The GenAI Case for Middle East Tech Functions

Understandably, the journey to implementing GenAI across the tech function of an organization can seem like a daunting move, particularly for many tech functions in the region with early-stage or developing capabilities, reflecting the recent push for in-house technology capabilities.

The case for the Middle East CIOs today is closely tied to spotting where organizations are positioned on the GenAI action roadmap above and reaching a rapid consensus on the need and benefit of integrating GenAI across their organizations. Encouragingly, nearly half of all organizations in the Middle East have already executed successful programmatic digital transformations 3 3 What Innovation Leaders Do Differently, BCG Notes: 3 What Innovation Leaders Do Differently, BCG presenting a solid base from which to accelerate their own potential by adopting GenAI and spurring further adoption across the region.

In addition to discerning a clear pathway to realize the promised value of GenAI, a key challenge lies in effectively scaling such transformations organization-wide, especially given the possibility of high initial costs associated with deploying such systems.

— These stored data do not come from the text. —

/-! `countUnknown` -/

@[simp] theorem State.countUnknown_loader (s : State) (f : Frame) (o : RequestOutcome) : (s.countUnknown f o).loader = s.loader := rfl
@[simp] theorem State.countUnknown_settings (s : State) (f : Frame) (o : RequestOutcome) : (s.countUnknown f o).settings = s.settings := rfl
@[simp] theorem State.countUnknown_time (s : State) (f : Frame) (o : RequestOutcome) : (s.countUnknown f o).time = s.time := rfl
@[simp] theorem State.countUnknown_inputs (s : State) (f : Frame) (o : RequestOutcome) : (s.countUnknown f o).inputs = s.inputs := rfl
@[simp] theorem State.countUnknown_bank (s : State) (f : Frame) (o : RequestOutcome) : (s.countUnknown f o).bank = s.bank := rfl
@[simp] theorem State.countUnknown_meter (s : State) (f : Frame) (o : RequestOutcome) : (s.countUnknown f o).meter = s.meter := rfl
@[simp] theorem State.countUnknown_book (s : State) (f : Frame) (o : RequestOutcome) : (s.countUnknown f o).book = s.book := rfl
@[simp] theorem State.countUnknown_contributors (s : State) (f : Frame) (o : RequestOutcome) : (s.countUnknown f o).contributors = s.contributors := rfl
@[simp] theorem State.countUnknown_subscriptions (s : State) (f : Frame) (o : RequestOutcome) : (s.countUnknown f o).subscriptions = s.subscriptions := rfl
@[simp] theorem State.countUnknown_link (s : State) (f : Frame) (o : RequestOutcome) : (s.countUnknown f o).link = s.link := rfl
@[simp] theorem State.countUnknown_alerts (s : State) (f : Frame) (o : RequestOutcome) : (s.countUnknown f o).alerts = s.alerts := rfl
@[simp] theorem State.countUnknown_pending (s : State) (f : Frame) (o : RequestOutcome) : (s.countUnknown f o).pending = s.pending := rfl

/-! `countAccepted` -/

@[simp] theorem State.countAccepted_loader (s : State) : s.countAccepted.loader = s.loader := rfl
@[simp] theorem State.countAccepted_settings (s : State) : s.countAccepted.settings = s.settings := rfl
@[simp] theorem State.countAccepted_time (s : State) : s.countAccepted.time = s.time := rfl
@[simp] theorem State.countAccepted_inputs (s : State) : s.countAccepted.inputs = s.inputs := rfl
@[simp] theorem State.countAccepted_bank (s : State) : s.countAccepted.bank = s.bank := rfl
@[simp] theorem State.countAccepted_meter (s : State) : s.countAccepted.meter = s.meter := rfl
@[simp] theorem State.countAccepted_book (s : State) : s.countAccepted.book = s.book := rfl
@[simp] theorem State.countAccepted_contributors (s : State) : s.countAccepted.contributors = s.contributors := rfl
@[simp] theorem State.countAccepted_subscriptions (s : State) : s.countAccepted.subscriptions = s.subscriptions := rfl
@[simp] theorem State.countAccepted_link (s : State) : s.countAccepted.link = s.link := rfl
@[simp] theorem State.countAccepted_alerts (s : State) : s.countAccepted.alerts = s.alerts := rfl
@[simp] theorem State.countAccepted_pending (s : State) : s.countAccepted.pending = s.pending := rfl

In this regard, CIOs in the Middle East can benefit from a studied balance between value and feasibility in choosing where to invest (see exhibit 4).

GenAI has the potential for a multiplier-level step change in productivity and value. By trialing and implementing these solutions and tools within their own tech functions first, forward-looking CIOs will be well-positioned to gain the requisite knowledge and experience to help reap business value across their organizations.

In an age of disruption, overcoming adoption barriers will prove key in helping position tech functions so that they drive multipliers of value at ambitious organizations, setting them up for sustained success. Putting off GenAI until full capability maturity is achieved, however, might ultimately prove to be a costly move that will likely only enforce barriers to change in the long term.

Acknowledgements
Special thanks to Zakir Siddique who has contributed to this publication.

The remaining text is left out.